3. The 2.5s period chosen for analysis covers both tone presentation and delay. Will the conclusions in Figure 2E-H change if the analysis is restricted to the 1s of tone presentation? In addition, it seems better to use the actual duration of reward presentation (see Q2) for analysis. As the statistical analysis is done by random shuffling, there seems no need to match the period for tone and reward analyses.

Following the reviewers’ suggestion, we calculated the percent of CS-responsive neurons for each cell type on Day 1 and Day 7 using a 1s time window following CS presentation. Surprisingly, we found the percentage of CS-responsive neurons decreased significantly compared to the 2.5s window in all cell types, and the percentages were all around 5% of total active neurons (Author response image 1A). One plausible explanation is that M1 is not a region for direct sensory input related to auditory tone, water, or reward; hence, neuronal responses in M1 could be slightly delayed. This is supported by our no-reward control experiment, in which PV-INs did not respond to auditory tone when no water rewards were given (Figure 4 —figure supplement 1B). In combination with the slow kinetics of calcium indicator compared to electrophysiology recording, we believe this explains why a 1s window is not sufficient to capture CS or reward-related activity in M1. Since all cell types only have around 5% of CS-responsive cells, we do not think using the 1-sec time window truly represents the CS responses in M1.

Author response image 1

(A) Comparing the percent of CS-responsive cells calculated with a 2. 5s or a 1.0s response window after CS onset. For all cell types, the percent of CS-responsive cells was greatly reduced when using a 1.0s response window for analysis compared to a 2.5s window. Most cell-types were reduced to about 5% of responsive cells. Paired t-test, * p < 0.05, ** p <0.01, *** p < 0.001, PN: Day 1 p < 1×10-3, Day 7 p < 1×10-3; PV-IN: Day 1 p = 0.002, Day 7 p = 0.001; VIP-IN: Day 1 p = 0.008, Day 7 p < 1×10-3, SOM-IN: Day 1 p = 0.034, Day 7 p < 1×10-3 (B) Comparing Monte-Carlo resampling methods using sampling with replacement vs. without replacement. For each cell type, the null distribution estimates the percent of cells active at baseline using sampling with replacement (top row) and without replacement (bottom row) for Day 1 and Day 7. With replacement: mice were re-sampled with replacement, the session was randomly sampled, and the mean percent of active cells was calculated; this was repeated 1000 times. Without replacement: all mice were sampled once, the session was randomly sampled, and the mean percent of active cells was calculated; this was repeated 1000 times. As random sampling of mice with replacement allows for a more unbiased estimate of between animal variability, the distribution created without replacement is much narrower with a smaller range and standard deviation. PN: n = 1029 cells from 6 mice. PV-IN: n = 316 cells from 6 mice. VIP-IN: n = 407 cells from 4 mice. SOM-IN: n = 189 cells from 7. Error bars show SEM.

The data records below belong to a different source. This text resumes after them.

-- ==== Sys2Proof/Machine/Pool.lean ====
section
/-! DEFINITION. The shared pool (10_memory_tiers.md R266 to R273): moving objects up, pinning, eviction, write-back. The family
"pool". -/

namespace Sys2Proof.Machine

/-! ### Objects -/

/-- Pages an object of a size takes (R267). -/
def pagesFor (n : Nat) : Nat := (n + pageSize - 1) / pageSize

/-- Stack of a pool page: POOL regions have granules of 64 KiB or more, so a page lies in one stack. -/
def Mod.pageStack (m : Mod) (p : Nat) : Nat :=
  match m.poolRegion with
  | some r => hbmMap r (m.sel r) (r.base + p * pageSize) / stackSize
  | none => 0

/-- Resident floor of an owner (R266). -/
def Mod.poolFloor (m : Mod) (owner : Nat) : Nat := ((m.poolRegion.map (·.floors)).getD []).getD owner 0

/-- What a move-up request asks for: size, owner, the groom unit of a DEFERRED object, and whether the object is created in HBM
without a read. -/
structure PoolWant where
  size : Nat
  owner : Nat
  unit : Option Nat
  create : Bool
deriving DecidableEq, Repr

/-- Elements of a chunk of a plane (R271). -/
def chunkElems : Nat := 131072

/-- Size of the chunk of a run of `n` elements of `bits` bits at `addr` whose home is `home` (R271). -/
def chunkAt (addr bits n home : Nat) : Option Nat :=
  let cb := chunkElems * bits / 8
  if addr ≤ home ∧ cb ≠ 0 ∧ (home - addr) % cb = 0 ∧ (home - addr) / cb * chunkElems < n then
    some ((min chunkElems (n - (home - addr) / cb * chunkElems) * bits + 7) / 8)
  else none

/-- The DEFERRED object of a binding at a home address: a chunk of a plane or of the mask, or a ledger entry (R271). An output
chunk lies where the pass writes it; one that no input shares is created without a read (R268). -/
def Mod.deferredObj (m : Mod) (g : Binding) (home : Nat) : Option (Nat × Bool) :=
  let plane := fun (e : StreamEntry) (at_ : Nat) => if e.src = .plane ∧ loftBase ≤ e.addr then chunkAt at_ e.format.bits g.count home else none
  let ins := g.ins.findSome? (fun e => plane e e.addr)
  let outs := g.outs.findSome? (fun e => plane e (m.outAt e.addr))
  let mask := if g.masked then chunkAt g.mask 1 g.count home else none
  let entry := (m.tensorSlices g.tensor).findSome? (fun x =>
    (List.range (m.lagOf g + 1)).findSome? (fun n => match m.ledgerAt g.tensor x.1 x.2.1 n with
      | some p => if p.1 = home then some x.2.2.entryBytes else none
      | none => none))
  match ins <|> mask <|> entry with
  | some n => some (n, false)
  | none => outs.map (fun n => (n, true))

/-- The object at a home address as a requester may ask for it: groom units (0 to 11) ask for DEFERRED objects, stream engines
(16 + s) for objects of pooled PLAIN regions. -/
def Mod.poolWant (m : Mod) (home user : Nat) : Option PoolWant :=
  if user < 12 then
    (m.bindings.filter (fun g => g.2.unit == user && decide (0 < m.lagOf g.2))).findSome? (fun g =>
      (m.deferredObj g.2 home).map (fun o => ⟨o.1, 1, some user, o.2⟩))
  else
    match m.regions.find? (fun r => r.kind == .plain && r.loft && r.objBytes != 0 && r.holds home) with
    | some r => if (home - r.base) % r.objBytes = 0 then some ⟨min r.objBytes (r.base + r.length - home), r.owner, none, false⟩ else none
    | none => none

/-- An object that is not in LOFT. -/
def Mod.poolObj? (m : Mod) (home : Nat) : Option PoolObj := kvGet? m.pool.objs home

/-- Replace an object. -/
def Mod.setObj (m : Mod) (home : Nat) (o : PoolObj) : Mod := { m with pool := { m.pool with objs := kvSet m.pool.objs home o } }

/-- An object returns to LOFT: its pages are free again. -/
def Mod.dropObj (m : Mod) (home : Nat) : Mod :=
  match m.poolObj? home with
  | some o => { m with pool := { m.pool with objs := kvDel m.pool.objs home, free := o.pages.foldl setAdd m.pool.free } }
  | none => m

/-- Pages an owner holds (LFT_POOL_OWNER). -/
def PoolUnit.resident (p : PoolUnit) (owner : Nat) : Nat :=
  (p.objs.map (fun e => if e.2.owner = owner then e.2.pages.length else 0)).sum

/-! ### Pages and eviction (R268) -/

/-- Free pages a request may take: in the stack of its groom unit, or any. -/
def Mod.freePages (m : Mod) (unit : Option Nat) : List Nat :=
  match unit with
  | some u => m.pool.free.filter (fun p => m.pageStack p == u)
  | none => m.pool.free

/-- Pages of an owner's objects in state HBM: its resident pages (Table 10-5). -/
def PoolUnit.inHbm (p : PoolUnit) (owner : Nat) : Nat :=
  (p.objs.map (fun e => if e.2.owner = owner ∧ e.2.st = .hbm then e.2.pages.length else 0)).sum

/-- May an object be evicted for a request: unpinned, in HBM, with a page in the stack, its owner not falling below its floor? -/
def Mod.evictable (m : Mod) (unit : Option Nat) (o : PoolObj) : Bool :=
  o.st == .hbm && o.pins == 0 && (match unit with | some u => o.pages.any (fun p => m.pageStack p == u) | none => true)
    && decide (m.poolFloor o.owner + o.pages.length ≤ m.pool.inHbm o.owner)

/-- The older of two candidates, the lower home address at equal ages; the list rises in home address. -/
def oldest : List (Nat × PoolObj) → Option (Nat × PoolObj)
  | [] => none
  | e :: rest => match oldest rest with
    | some f => if e.2.age < f.2.age then some f else some e
    | none => some e

/-- Evict one object: a clean one is freed at once, a written one waits for its write-back. -/
def Mod.evictOne (m : Mod) (unit : Option Nat) : Option Mod :=
  (oldest (m.pool.objs.filter (fun e => m.evictable unit e.2))).map (fun e =>
    let m1 := m.fsat Fld.LFT_POOL_EVICT_COUNT
    if e.2.dirty then m1.setObj e.1 { e.2 with st := .evicting, wbStarted := false } else m1.dropObj e.1)

/-- Pages of the request's stack, or of any, that write-backs will free. -/
def Mod.queuedPages (m : Mod) (unit : Option Nat) : Nat :=
  (m.pool.objs.map (fun e => if e.2.st = .evicting then
    (e.2.pages.filter (fun p => match unit with | some u => m.pageStack p == u | none => true)).length else 0)).sum

/-- Evict until `need` pages are free or will be. -/
def Mod.evictFor (unit : Option Nat) (need : Nat) : Nat → Mod → Mod
  | 0, m => m
  | n + 1, m =>
    if need ≤ (m.freePages unit).length + m.queuedPages unit then m
    else match m.evictOne unit with
      | some x => Mod.evictFor unit need n x
      | none => m

/-- A move-up request (R268, R269): the module and whether it was served; one that is not waits. An object created without a read
holds no poison of what its pages held before (DESIGN CHOICE). -/
def Mod.moveUpTry (m : Mod) (home : Nat) (w : PoolWant) : Mod × Bool :=
  match m.poolObj? home with
  | some o =>
    match o.st with
    | .hbm | .movingUp => (m.setObj home { o with pins := o.pins + 1, age := 0 }, true)
    | .evicting =>
      if o.wbStarted then (m, false)
      else ((m.setObj home { o with st := .hbm, pins := o.pins + 1, age := 0 }).fsat Fld.LFT_POOL_CANCEL_COUNT, true)
    | .loft => (m, false)
  | none =>
    let need := pagesFor w.size
    let m1 := Mod.evictFor w.unit need m.pool.objs.length m
    let ps := (m1.freePages w.unit).take need
    if ps.length = need then
      let o : PoolObj := ⟨w.size, w.owner, w.unit, if w.create then .hbm else .movingUp, 1, 0, false, false, ps⟩
      let m2 := if w.create then m1.openRuns (ps.map (fun p => (m1.pageAddr p, pageSize))) else m1
      (Mod.setObj { m2 with pool := { m2.pool with free := m2.pool.free.filter (fun p => !ps.contains p) } } home o, true)
    else (m1, false)

/-- The chunk an object belongs to (R271): a run of 131,072 elements of a binding, in every plane and the mask; a ledger entry
belongs to none. -/
def Mod.chunkId (m : Mod) (user home : Nat) : Option (Nat × Nat) :=
  (m.bindings.filter (fun g => g.2.unit == user && decide (0 < m.lagOf g.2))).findSome? (fun g =>
    let run := fun (at_ bits : Nat) => if (chunkAt at_ bits g.2.count home).isSome then some (g.1, (home - at_) / (chunkElems * bits / 8)) else none
    let planes := fun (es : List StreamEntry) (f : Nat → Nat) =>
      (es.filter (fun e => e.src == .plane)).findSome? (fun e => run (f e.addr) e.format.bits)
    planes g.2.ins id <|> planes g.2.outs m.outAt <|> (if g.2.masked then run g.2.mask 1 else none))

/-- Has a groom unit two chunks pinned already, the object's not among them (R271)? -/
def Mod.chunksFull (m : Mod) (home user : Nat) : Bool :=
  match if user < 12 then m.chunkId user home else none with
  | none => false
  | some k =>
    let held := ((m.pool.objs.filter (fun e => e.2.unit == some user && decide (0 < e.2.pins))).filterMap (fun e => m.chunkId user e.1)).eraseDups
    decide (2 ≤ held.length) && !held.contains k

/-- A request of a user for the object at a home address; it waits where it cannot be served. -/
def Mod.moveUp (m : Mod) (home user : Nat) : Mod :=
  match if m.chunksFull home user then none else m.poolWant home user with
  | none => m
  | some w =>
    let r := m.moveUpTry home w
    if r.2 then r.1 else { r.1 with pool := { r.1.pool with waits := r.1.pool.waits ++ [⟨home, user, 0⟩] } }

/-- Serve the requests that wait, in their order. -/
def Mod.retryWaits (m : Mod) : Mod :=
  m.pool.waits.foldl (fun (x : Mod) w => match if x.chunksFull w.home w.user then none else x.poolWant w.home w.user with
    | none => { x with pool := { x.pool with waits := x.pool.waits ++ [w] } }
    | some want =>
      let r := x.moveUpTry w.home want
      if r.2 then r.1 else { r.1 with pool := { r.1.pool with waits := r.1.pool.waits ++ [w] } })
    { m with pool := { m.pool with waits := [] } }

/-- POOL_MOVE_UP (R268, R269). -/
def execPoolMoveUp (home user : Nat) (s : State) : Host.Outcome State Fault Refusal :=
  .next (s.unit (fun m => m.moveUp home user))

/-- A groom unit's deferred pass has its first write-back started, and runs to completion (R272). -/
def Mod.bindPass (m : Mod) (u : Nat) : Mod :=
  match (m.groomUnit u).pass with
  | some ps => if ps.applies.isSome then m.setGroom u { m.groomUnit u with pass := some { ps with bound := true } } else m
  | none => m

/-- A written DEFERRED object moves to EVICTING and its write-back starts at once (R271). -/
def Mod.writeBack (m : Mod) (home : Nat) (o : PoolObj) : Mod :=
  ((m.setObj home { o with st := .evicting, wbStarted := true, pins := 0 }).fsat Fld.LFT_POOL_EVICT_COUNT).bindPass (o.unit.getD 12)

/-- A user is done with an object (R268); a DEFERRED object that was written moves to EVICTING at its last unpin, and its
write-back starts at once (R271). -/
def Mod.unpin (m : Mod) (home : Nat) : Mod :=
  match m.poolObj? home with
  | some o =>
    if o.pins = 0 then m
    else
      let p := { o with pins := o.pins - 1, age := 0 }
      (if p.pins = 0 ∧ p.dirty ∧ p.owner = 1 then m.writeBack home p else m.setObj home p).retryWaits
  | none => m

/-- POOL_UNPIN (R268). -/
def execPoolUnpin (home _user : Nat) (s : State) : Host.Outcome State Fault Refusal := .next (s.unit (fun m => m.unpin home))

/-! ### Data -/

/-- Copy between an object's home and its pages, page by page, with poison (R267; R252). -/
def Mod.poolCopy (m : Mod) (home : Nat) (o : PoolObj) (up : Bool) : Mod :=
  ((List.range o.pages.length).zip o.pages).foldl (fun (x : Mod) e =>
    let a := home + e.1 * pageSize
    let b := x.pageAddr e.2
    let n := min pageSize (o.size - e.1 * pageSize)
    let src := if up then a else b
    let dst := if up then b else a
    let y := (x.yard .pool src n false).yard .pool dst n true
    y.devWriteP dst (y.devRead src n)) m

/-- The device ranges of an object's HBM copy. -/
def Mod.objRanges (m : Mod) (o : PoolObj) : List (Nat × Nat) := o.pages.map (fun p => (m.pageAddr p, pageSize))

/-- The last bytes of an object, where they fill no whole sector of their page. -/
def Mod.objTail (m : Mod) (o : PoolObj) : List (Nat × Nat) :=
  match o.pages.getLast? with
  | some p => partialRanges (m.pageAddr p) (o.size - (o.pages.length - 1) * pageSize)
  | none => []

/-- MOVE_UP_COMPLETE: the read from the loft completes; the object is in HBM (R267). -/
def execMoveUpComplete (home : Nat) (ecc : Ecc) (s : State) : Host.Outcome State Fault Refusal :=
  .next (s.unit (fun m => match m.poolObj? home with
    | some o =>
      if o.st = .movingUp ∧ m.heldPort home o.size = none then
        (((m.readDev true [(home, o.size)] ecc).eccDev true (m.objTail o) ecc).poolCopy home o true).setObj home { o with st := .hbm }
      else m
    | none => m))

/-- The boundary at or after the present moment (11_streams.md R286). -/
def Mod.gateTick (m : Mod) : Nat := if m.tick.cycle = 0 then m.tick.count else (m.tick.count + 1) % 2 ^ 48

/-- Is a step known not to have committed (11_streams.md R282)? -/
def Mod.notCommitted (m : Mod) (n : Nat) : Bool := !m.step.hist.any (fun h => h.step == n && h.committed)

/-- Has the deferred pass that writes a DEFERRED region completed in the step? -/
def Mod.passRan (m : Mod) (r : Region) : Bool :=
  m.bindings.any (fun b => m.step.defRun.contains b.1 && m.step.passesDone.contains b.1
    && b.2.outs.any (fun e => e.wc && r.holds e.addr))

/-- Was a deferred pass of the step that was to write the region lost (08_step_commit.md R212)? -/
def Mod.passLost (m : Mod) (r : Region) : Bool :=
  m.bindings.any (fun b => m.step.defLost.contains b.1 && b.2.outs.any (fun e => e.wc && r.holds e.addr))

/-- May tiles of the next step read a source address now, their context's last tile of this step having been delivered
(11_streams.md R282)? -/
def Mod.earlySource (m : Mod) (a : Nat) : Bool :=
  match m.region? a with
  | some r =>
    if r.kind = .deferred then
      m.passRan r || (m.bindings.filter (fun b => b.2.outs.any (fun e => e.wc && r.holds e.addr))).all (fun b =>
        m.notCommitted ((m.fget Fld.GRM_STEP_STEP + 2 ^ 32 - m.lagOf b.2) % 2 ^ 32))
    else true
  | none => true

/-- The sources of an EARLY descriptor's tiles that lie on this module may be read for the next step (11_streams.md R282). -/
def Mod.earlyReady (m : Mod) (d : StreamDesc) : Bool :=
  (List.range (if d.srcStride = 0 || d.expand then min d.tiles 1 else d.tiles)).all (fun t =>
    d.srcAt t / 2 ^ 48 % 2 ^ 16 != m.self || m.earlySource (d.srcAt t % 2 ^ 48))

/-- Has the final verdict boundary of the last step passed (11_streams.md R282)? A drain that may still flip a DEFERRED source holds
its context back (DEDUCED, log 99). -/
def Mod.verdictPast (m : Mod) (d : StreamDesc) : Bool :=
  m.step.phase == .idle || (m.step.phase == .actions && decide ((m.step.actTick : Nat) < m.tick.count)
    && !(m.step.draining && (m.region? (d.src % 2 ^ 48)).any (fun r => r.kind == .deferred)))

/-- A context whose tiles of this step have all started turns to the next step, from the boundary on at which its tiles may
start: after a verdict, or under EARLY (11_streams.md R282). -/
def Mod.gateOne (m : Mod) (d : StreamDesc) : Mod :=
  let c := m.ctx d.id
  let free := m.verdictPast d || (d.early && c.done == d.tiles && m.earlyReady d)
  if !c.ahead && c.next == d.tiles && free then
    m.setCtx d.id { c with ahead := true, next := 0, done := 0, gate := some m.gateTick }
  else m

Regarding Reviewer #2’s Q2, for each trial, the entire 10µL water reward was delivered once. However, we noticed that sometimes the water droplet disperses to the sides of the lick port, therefore, it is hard to determine how many licks it will take the mouse to finish the water. Since it varies trial-to-trial, it is difficult to determine the exact reward duration for each trial. The example trace in Figure 2C only reflects that particular trial because in other licking examples in Figure 4B and 5B, mice all showed sustained licking after water delivery on Day 7.

4. In Activity Analysis and Tuning Coefficients Calculation, the authors performed a resampling of mice with replacement, and the size of the random sample equals that of the original set of mice. Please clarify why this is done this way. Can the authors simply take all mice into analysis?

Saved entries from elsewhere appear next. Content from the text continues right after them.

-- ==== Sys2Proof/Machine/StreamData.lean ====
section
/-! DEFINITION. What stream contexts move (11_streams.md R288 to R305): the bytes of a tile, stash and unstash, page walks, the
expansion of etched blocks, decode tables. The family "streams". -/

namespace Sys2Proof.Machine

/-! ### Memory to memory -/

/-- Replace the tile at the head of a context's flight. -/
def Mod.setHead (m : Mod) (d : StreamDesc) (r : TileRun) : Mod :=
  let c := m.ctx d.id
  m.setCtx d.id { c with flight := r :: c.flight.drop 1 }

/-- Are bytes for another module still on their way (R280: accepted; 12_fabric_ports.md R335)? -/
def Mod.writesOpen (m : Mod) (module a n : Nat) : Bool :=
  let w := kvGetD m.fab.tx (flowKey module 0) .rest
  (w.unacked ++ w.waiting).any (fun f => f.type == 1 && decide (a ≤ f.addr) && decide (f.addr < a + n))

/-- Were bytes of this range, sent to another module, given up (12_fabric_ports.md R335)? -/
def isLostWrite (module a n : Nat) (f : TFlit) : Bool :=
  f.type == 1 && f.dest == module && decide (a ≤ f.addr) && decide (f.addr < a + n)

/-- A tile for another module ends: poisoned where any of its bytes were given up (R290; 12_fabric_ports.md R335). -/
def Mod.farDone (m : Mod) (d : StreamDesc) (r : TileRun) (module dst : Nat) : Mod :=
  let mine := isLostWrite module dst d.tileBytes
  Mod.tileDone { m with fab := { m.fab with lost := m.fab.lost.filter (fun f => !mine f) } } d
    { r with bad := r.bad <|> (if m.fab.lost.any mine then some 2 else none) }

/-- Has an engine's staging room for a request of a tile (R287)? -/
def Mod.stagingRoom (m : Mod) (d : StreamDesc) : Bool :=
  decide (m.stagingUsed (d.id / 16) none + min 4096 d.tileBytes ≤ stagingSize)

/-- Write a tile's bytes at a local device address; they pass the snoop tap (R290). -/
def Mod.tilePut (m : Mod) (d : StreamDesc) (a : Nat) (data : List (Byte × Bool)) (ecc : Ecc) : Mod :=
  (((m.yard .stream a data.length true).mergeDev true a data.length ecc).devWriteP a data).snoop d.id data

/-- Deliver a tile of a FILL or a COPY whose bytes have arrived; those for another module are sent first, and the tile is delivered
once they are acknowledged (R288). -/
def Mod.moveTile (m : Mod) (d : StreamDesc) (r : TileRun) (ecc : Ecc) : Mod :=
  let src := d.srcAt r.tile
  let rs := [(m.tileSrc r.step (fabDev src), d.tileBytes)]
  let dst := if d.kind = .fill then m.shedAddr ((m.tileWindow d r.tile).getD 0) else fabDev (d.dstAt r.tile)
  let far := d.kind == .copy && m.remoteAddr (d.dstAt r.tile)
  let module := fabModule (d.dstAt r.tile)
  if r.phase = 5 then (if m.writesOpen module dst d.tileBytes then m else m.farDone d r module dst)
  else if !m.fetchReady r (fabModule src) rs || (!far && (m.heldPort dst d.tileBytes).isSome) || !m.stagingRoom d then m
  else
    let z := m.fetchRead r (fabModule src) rs ecc
    let r1 := { r with tags := [], bad := r.bad <|> z.2.2 }
    if far then
      ((z.1.snoop d.id z.2.1).originateAll (writeFlits module m.self dst z.2.1 (d.tileBytes / 192 + 1))).setHead d { r1 with phase := 5 }
    else (z.1.tilePut d dst z.2.1 ecc).tileDone d r1

/-! ### Stash and unstash (R291) -/

/-- Is a core between kernels, so that the yard may have its SRAM (06_backward_pass.md R150)? -/
def Mod.sramFree (m : Mod) (c : Nat) : Bool := (m.core c).run.isNone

In our understanding, it is typical to perform the bootstrap analysis with random sample replacement. Based on two classic papers (Efron, The Annals of Statistics, 1979; Sitter, Comparing three bootstrap methods for survey data, 1992), the authors’ described the advantage of sampling with replacement to obtain a more accurate and unbiased estimate of variance.

Following the reviewer’s suggestion, we repeated the analysis in Figure 3 without sample replacement for all cell types. Interestingly, we noticed that after 1,000 repetitions, the distributions using ‘without replacement’ were much narrower compared to ‘with replacement’ (Author response image 1B). This is in line with the ‘without replacement’ method providing an inherently biased estimate of variance that does not capture the true distribution of the data.

5. Both Reviewer #2 and Reviewer #3 pointed out the importance of plotting calcium signals over days without resorting. The authors conclude that "PV-INs that began as highly reliable maintained their reliability to the CS, …, while PV-INs that began as low reliability became significantly more reliable." However, Figure 4F only shows how the percentage of neurons in the high- or low-reliability category changes overtraining. To draw this conclusion, the authors need to track individual neurons and compare the same neuron's reliability on d1 and d7.

We thank the reviewers for their suggestion. We performed the suggested analysis focusing on CS-responsive PV-INs and reward-responsive VIP-INs as these two populations showed an increase in reliability after associative learning (Figure 4F and 5F).

We were able to track each neuron and compare the same neuron’s reliability between Day 1 and Day 7. We first plotted an example mouse to show their reliability increases from Day 1 to Day 7. To do this, we began by sorting the neurons based on their Day 1 reliability and showed each individual neuron’s response to every trial within the session. We then tracked the same neuron to Day 7 and again showed each neuron’s response to every trial while maintaining the same order as Day 1 (without re-sorting on Day 7). We can see that many of the low reliability neurons on Day 1 had more active trials on Day 7 (Figure 4H and 5H).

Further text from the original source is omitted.